Dinamo Zagreb is 4-2-0 in six matches domestically and they are currently on top of the table. In their last match they were totally dominant against Lokomotiva, but failed to capitalize on their many chances. In the end they won 2-1, but it could easily have been 5-1. In Champions League qualification Dinamo has knocked out Fola Esch from Luxembourg and Moldovian Sheriff Tiraspol. They didn’t let in a single goal in the process and scored ten. Zagreb has strengthened their squad in the transfer window bringing in a handful of players that has gone straight into the team.

Austria Wien hasn’t gotten off to a good start domestically; 2-2-1 in five matches is not good enough for the reigning champions. They did however win their last game against Wiener Neustadt 5-0 so perhaps the form is around the corner. In UEFA Champions League qualification so far they edged past FH of Iceland with a 1-0 win at home, followed up by 0-0 in Hafnarfjordur.

Dinamo Zagreb v Austria Wien betting tips for the 1x2

Dinamo Zagreb is a side with a lot of quality internationals on both senior and junior level. They have a forward line that looks very threatening whenever they go on the pitch, and their defense is shored up well, much thanks to 35 year old veteran, and Croatia International Josip Simunic. Austria Wien has a decent squad, but it doesn’t compete nearly at the same level. This is a clear home win shout for me.

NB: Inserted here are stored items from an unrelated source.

-- ==== Sys2Proof/Tests/Slice0.lean ====
section
/-! SUPPORT. Tests: ill-formed commands are refused, words decode as Tables 3-5 to 3-8 spell them, single steps
give the results of the manual's rules, and each statement's hypotheses are met by a small state. -/

namespace Sys2Proof.Tests

-- The kernel checks these in turn.
set_option Elab.async false

open Sys2Proof Sys2Proof.Machine

/-! ### Small states -/

/-- A ready module: easels 0, 1, 2 and 52 in force, the host link up, the clocks running. -/
def hw0 : Hw :=
  let z := Hw.reset
  { z with
    now := 1000000000000
    pins := { z.pins with computeOn := true, fault := false }
    bru := { z.bru with phase := 7, ready := true, enabled := [0, 1, 2, 52] }
    memctl := { z.memctl with chUp := BitVec.allOnes 96, trained := 3, zeroed := 3, canvasReady := 3 }
    hif := { z.hif with link := { pm := .l0, gen := 6, width := 16, flit := true }, configured := true }
    sec := { z.sec with ready := true } }

/-- Context 1 of job 7 holds LPDDR6 page 4 and is loaded on easel 0; s1 holds `a`, s2 `b`. -/
def running (a b : Word) : Hw :=
  let h := hw0.setCtx 1 { Ctx.init with state := 3, job := 7, mask := 1 }
  let h1 := { h with ctxs := { h.ctxs with owner := [(4, .ctx 1 true)], loaded := [(0, 1)] } }
  h1.setEasel 0 { Easel.init with
    loaded := some 1, service := false, idled := false, csCtx := 0x70001
    core := { CoreRegs.init with pc := 0x20000000100, s := [(1, a), (2, b)] } }

/-- The same with the core in service mode at 0x40. -/
def serving (a b : Word) : Hw :=
  (running a b).modEasel 0 (fun x => { x with
    service := true, svcCore := { CoreRegs.init with pc := 0x40, s := [(1, a), (2, b)] } })

def st (h : Hw) : State := { hw := h, pending := [] }

/-- The state after a command, which no command refuses. -/
def after (i : Instr) (h : Hw) : Hw :=
  match Machine.exec i (st h) with
  | .next t => t.hw
  | _ => h

/-- Operands rd = s3, rs1 = s1, rs2 = s2. -/
def fA : FmtA := { pneg := false, pred := 0, rd := 3, rs1 := 1, rs2 := 2, rs3 := 0, low := 0 }
def fI (imm : BitVec 38) : FmtI := { pneg := false, pred := 0, rd := 3, rs1 := 1, imm := imm }

/-! ### Scalar core -/

theorem witness_ScalarInstructionsWriteTableResult :
    Issues (st (running 5 3)) 0 fA.pneg fA.pred ∧ (FmtAI.reg fA).legal ∧ fA.rs3 = 0 ∧ fA.low = 0 ∧
      Issues (st (running 5 3)) 0 false 0 ∧ ({ fA with rs2 := 0 } : FmtA).rs2 = 0 ∧
      ({ fI 1 with rs1 := 0 } : FmtI).rs1 = 0 ∧ (fI 0xFFFFFFFF).imm.toNat < 2 ^ 32 := by decide +kernel

theorem test_add_wraps : ((after (.add 0 (.reg fA)) (running 0xFFFFFFFFFFFFFFFF 3)).easel 0).core.get 3 = 2 := by
  decide +kernel
theorem test_sub_immediate : ((after (.sub 0 (.imm (fI 7))) (running 5 3)).easel 0).core.get 3 =
    0xFFFFFFFFFFFFFFFE := by decide +kernel
theorem test_sar_sign : ((after (.sar 0 (.imm (fI 1))) (running 0x8000000000000000 0)).easel 0).core.get 3 =
    0xC000000000000000 := by decide +kernel
theorem test_div_overflow : ((after (.div 0 fA) (running 0x8000000000000000 0xFFFFFFFFFFFFFFFF)).easel 0).core.get 3 =
    0x8000000000000000 := by decide +kernel
theorem test_rem_by_zero : ((after (.rem 0 fA) (running 5 0)).easel 0).core.get 3 = 5 := by decide +kernel
theorem test_clz : ((after (.clz 0 { fA with rs2 := 0 }) (running 1 0)).easel 0).core.get 3 = 63 := by decide +kernel
theorem test_write_s0_discarded : ((after (.add 0 (.reg { fA with rd := 0 })) (running 5 3)).easel 0).core.get 0 = 0 := by
  decide +kernel

theorem witness_ComparesAndPredicateLogicWritePredicates :
    Issues (st (running 5 3)) 0 false 0 ∧ (FmtAI.imm (fI 3)).legal ∧ (FmtAI.imm (fI 3)).rd.toNat < 8 ∧
      fA.rs3 = 0 ∧ fA.low = 0 ∧ ({ fA with rs1 := 0, rs2 := 0 } : FmtA).rs1 = 0 ∧
      ({ fA with rd := 0, rs2 := 0 } : FmtA).rd = 0 := by decide +kernel
theorem test_lt_signed : ((after (.lt 0 (.reg fA)) (running 0xFFFFFFFFFFFFFFFF 3)).easel 0).core.pget 3 = true := by
  decide +kernel
theorem test_ltu_unsigned : ((after (.ltu 0 (.reg fA)) (running 0xFFFFFFFFFFFFFFFF 3)).easel 0).core.pget 3 = false := by
  decide +kernel

/-- rd, rs1 and rs2 of a branch. -/
def fB (off : BitVec 33) : FmtB := { pneg := false, pred := 0, rd := 0, rs1 := 1, rs2 := 2, off := off }

theorem witness_BranchesAndJumpsGoToTheirTarget :
    Issues (st (running 8 3)) 0 false 0 ∧ (fB 1).rd = 0 ∧ ({ fB 1 with rs1 := 0, rs2 := 0 } : FmtB).rs1 = 0 ∧
      ((fI 8).addr (st (running 8 3)) 0).toNat % 8 = 0 ∧ ((fI 1).addr (st (running 8 3)) 0).toNat % 8 ≠ 0 := by
  decide +kernel
theorem test_bne_back : ((after (.bne 0 (fB 0x1FFFFFFFD)) (running 5 3)).easel 0).core.pc = 0x200000000E8 := by
  decide +kernel
theorem test_jalr_misaligned : ((after (.jalr 0 (fI 1)) (running 8 3)).easel 0).csr.fclass = 0x335 := by decide +kernel

/-! ### Loads, stores, control registers -/

/-- s1 names LPDDR6 byte 0x800000 of the own page 4. -/
def loading (b : Word) : Hw :=
  let h := running 0x800000 b
  { h with mem := { h.mem with cells := [(0x800000, 0x80), (0x800001, 0x12)] } }

theorem witness_LocalLoadsReturnMemoryBytes :
    Issues (st (loading 0)) 0 false 0 ∧
      coreDecode (loading 0) ((loading 0).easel 0) ((fI 0).addr (st (loading 0)) 0) = .local 0x800000 ∧
      0x800000 % 8 = 0 ∧ CleanWords (st (loading 0)) 0x800000 8 ∧
      sbHolds ((loading 0).easel 0) ((fI 0).addr (st (loading 0)) 0) 8 = false := by decide +kernel
theorem test_ldb_sign : ((after (.ldb 0 (fI 0)) (loading 0)).easel 0).core.get 3 = 0xFFFFFFFFFFFFFF80 := by decide +kernel
theorem test_ldhu_order : ((after (.ldhu 0 (fI 0)) (loading 0)).easel 0).core.get 3 = 0x1280 := by decide +kernel

theorem witness_LocalStoresWriteOnlyTheirBytes :
    Issues (st (loading 0)) 0 false 0 ∧
      coreDecode (loading 0) ((loading 0).easel 0) ((fI 0x1FFFF8).addr (st (loading 0)) 0) = .local 0x9FFFF8 ∧
      ((loading 0).easel 0).sb.length < 16 ∧ CleanWords (st (loading 0)) 0x9FFFF8 8 ∧
      sbHolds ((loading 0).easel 0) ((fI 0x1FFFF8).addr (st (loading 0)) 0) 8 = false := by decide +kernel
theorem test_sth_bytes : (after (.sth 0 { fI 2 with rd := 2 }) (loading 0xABCD)).mem.read 0x800000 6 =
    [0x80, 0x12, 0xCD, 0xAB, 0, 0] := by decide +kernel

theorem witness_MisalignedAccessFaultsAndMovesNothing :
    Issues (st (loading 0)) 0 false 0 ∧
      coreDecode (loading 0) ((loading 0).easel 0) ((fI 1).addr (st (loading 0)) 0) = .local 0x800001 ∧
      0x800001 % 2 ≠ 0 ∧
      coreDecode (loading 0) ((loading 0).easel 0) ((fI 0x200000).addr (st (loading 0)) 0) = .fault 0x13 := by
  decide +kernel
theorem test_ldw_misaligned : ((after (.ldw 0 (fI 2)) (loading 0)).easel 0).csr.fclass = 0x314 ∧
    ((after (.ldw 0 (fI 2)) (loading 0)).easel 0).csr.faddr = 0x800002 := by decide +kernel

def fC (csr : BitVec 12) : FmtC := { pneg := false, pred := 0, rd := 3, rs1 := 1, csr := csr, low := 0 }

theorem witness_ControlRegisterInstructionsReadAndWrite :
    Issues (st (running 5 3)) 0 false 0 ∧ Issues (st (serving 5 3)) 0 false 0 ∧
      (csrRead (running 5 3) 0 0x10).isSome = true ∧ (csrRead (running 5 3) 0 0x13).isSome = true ∧
      (csrRead (serving 5 3) 0 0x100).isSome = true ∧ (csrRead (running 5 3) 0 1).isSome = true ∧
      (csrRead (running 5 3) 0 0).isSome = true ∧ csrRead (running 5 3) 0 9 = none ∧
      ((running 5 3).easel 0).service = false := by decide +kernel
theorem test_csrw_scratch : csrRead (after (.csrw 0 (fC 0x10)) (running 5 3)) 0 0x10 = some 5 := by decide +kernel
theorem test_csrw_read_only : ((after (.csrw 0 (fC 0x02)) (running 5 3)).easel 0).csr.fclass = 0x333 := by decide +kernel
theorem test_cs_id : csrRead (running 5 3) 207 5 = some (207 + 0xFF00 + 0x10000 + 0x60000 + 7 * 0x80000 + 12 * 0x400000) := by
  decide +kernel

theorem witness_ControlRegistersShowTheEaselState :
    ((running 5 3).easel 0).me.length ≤ 64 ∧ (0x106 : Nat) ≤ 0x106 := by decide +kernel

def fT : FmtT := { pneg := false, pred := 0, rd := 0, rs1 := 1, td := 63, td2 := 0, word := 0, low := 0 }

theorem witness_TileDescriptorInstructionsWriteTheirWords :
    Issues (st (running 5 3)) 0 fT.pneg fT.pred ∧ fT.low = 0 ∧ fT.rd = 0 ∧ fT.td2 = 0 ∧ fT.word = 0 ∧
      ({ fT with rs1 := 0, td2 := 1 } : FmtT).rs1 = 0 := by decide +kernel
theorem test_tdadd : ((after (.tdadd 0 fT) (after (.tdw 0 fT) (running 5 3))).easel 0).core.tdw 63 0 = 10 := by
  decide +kernel

def fS (imm : BitVec 38) : FmtI := { pneg := false, pred := 0, rd := 0, rs1 := 0, imm := imm }

theorem witness_SystemInstructionsTakeTheirEffect :
    Issues (st (running 5 3)) 0 false 0 ∧ (fS 5).rd = 0 ∧ (fS 5).rs1 = 0 ∧ (fS 0).imm = 0 ∧
      ((running 5 3).easel 0).service = false ∧ (fS 5).imm.toNat ≤ 5 ∧ 5 < (fS 0xFFFF).imm.toNat ∧
      (fS 0xFFFF).imm.toNat < 2 ^ 16 := by decide +kernel
theorem test_trap : ((after (.trap 0 (fS 9)) (running 5 3)).easel 0).csr.faddr = 9 := by decide +kernel
theorem test_exit : ((after (.exit 0 (fS 0)) (running 5 3)).easel 0).exited = true := by decide +kernel

theorem witness_PrivilegedInstructionsRunInServiceMode :
    Issues (st (running 0x800000 3)) 0 false 0 ∧ Issues (st (serving 0x800000 3)) 0 false 0 ∧
      ({ fI 0 with rd := 0 } : FmtI).rd = 0 ∧
      coreDecode (serving 0x800000 3) ((serving 0x800000 3).easel 0) 0x800000 = .local 0x800000 ∧
      CleanWords (st (serving 0x800000 3)) 0x800000 saveLen ∧ (serving 0x800000 3).up 0 = true ∧
      coreDecode (serving 0x800004 3) ((serving 0x800004 3).easel 0) 0x800004 = .local 0x800004 ∧ 0x800004 % 8 ≠ 0 ∧
      coreDecode (serving 0x800000 3) ((serving 0x800000 3).easel 0) 0x20000600000 = .fault 0x12 ∧
      (hw0.easel 1).service = true ∧ (hw0.easel 1).idled = true ∧ hw0.up 3 = false ∧
      coreReady (running 5 3) 0 = true ∧ fetchFault (running 5 3) 0 = none := by decide +kernel
theorem test_srvret : ((after (.srvret 0 (fS 0)) (serving 5 3)).easel 0).service = false := by decide +kernel
theorem test_srvsave_refused : ((after (.srvsave 0 { fI 0 with rd := 0 }) (running 0x800000 3)).easel 0).csr.fclass =
    0x332 := by decide +kernel

theorem witness_FalseGuardOnlyMovesOn :
    decodeWord 0 0x0680184400000000 = some (.add 0 (.reg { fA with pneg := true, pred := 2 })) ∧
      AtInstruction (st (running 5 3)) 0 ∧ ((running 5 3).easel 0).service = false ∧
      ¬ GuardHolds ((running 5 3).easel 0) true 0 := by decide +kernel
theorem test_false_guard : ((after (.add 0 (.reg { fA with pneg := true })) (running 5 3)).easel 0).core =
    { ((running 5 3).easel 0).core with pc := 0x20000000108, serial := 1 } := by decide +kernel

/-! ### Words (Tables 3-5 to 3-8) -/

/-- The worked words of chapter 3: ADD s3, s1, s2 under NOT p2; LDD s5, [s4 + 0x40]; ADD s6, s6, -1; BNE s6, s0, -3. -/
theorem test_words_of_chapter_3 :
    decodeWord 9 0x0680184400000000 = some (.add 9 (.reg
      { pneg := true, pred := 2, rd := 3, rs1 := 1, rs2 := 2, rs3 := 0, low := 0 })) ∧
    decodeWord 9 0x3006290000000040 = some (.ldd 9 { pneg := false, pred := 0, rd := 5, rs1 := 4, imm := 0x40 }) ∧
    decodeWord 9 0x080031BFFFFFFFFF = some (.add 9 (.imm
      { pneg := false, pred := 0, rd := 6, rs1 := 6, imm := 0x3FFFFFFFFF })) ∧
    decodeWord 9 0x20040181FFFFFFFD = some (.bne 9
      { pneg := false, pred := 0, rd := 0, rs1 := 6, rs2 := 0, off := 0x1FFFFFFFD }) := by decide +kernel

theorem test_words_undefined : decodeWord 0 0xC000000000000000 = none ∧ decodeWord 0 0 = none := by decide +kernel

theorem witness_WordsAndHeadersReadBackAsEncoded :
    encodeWord (.add 0 (.reg fA)) = some (wordA 0x01 0x00 fA) ∧ (wordA 0x01 0x00 fA) = 0x0400184400000000 ∧
      1023 < 2 ^ 10 ∧ (2 : Nat) ^ 56 - 1 < 2 ^ 56 := by decide +kernel

/-! ### The queue -/

theorem witness_StepRunsTheFrontCommand :
    ({ st hw0 with pending := [.refclkLoss, .bootReady] } : State).pending = .refclkLoss :: [.bootReady] ∧
      (st hw0).pending = [] := by decide +kernel
theorem witness_EveryStepAnswersAndKeepsMemoryCanonical : (loading 0).mem.wf = true := by decide +kernel
theorem test_unsorted_memory_is_no_form : ({ cells := [(5, 1), (4, 1)], ecc := [], path := [], unfolded := [] } : Mem).wf = false ∧
    ({ cells := [(5, 0)], ecc := [], path := [], unfolded := [] } : Mem).wf = false := by decide +kernel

My betting tip is Dinamo Zagreb on the 1x2 with Bet365. The price for this selection is 1.72 (8/11).


----------



## Bultip (Aug 21, 2013)

Ludogorets - Basel
20:45

Draw no bet for Ludogorets against Basel is a nice bet. The new manager of the team has seven wins from seven games, in which two wins over Partizan, 3:0 win over Slovan Bratislava, and 3:0 win over the third in Bulgaria from last year, CSKA Sofia. Basel on the other hand has sold many of the key players of the team and three key players are injured, one of which the striker of the team, Streller.Another good bet is Double chance where can be found with odds of 1,75 in Pinnaclesports.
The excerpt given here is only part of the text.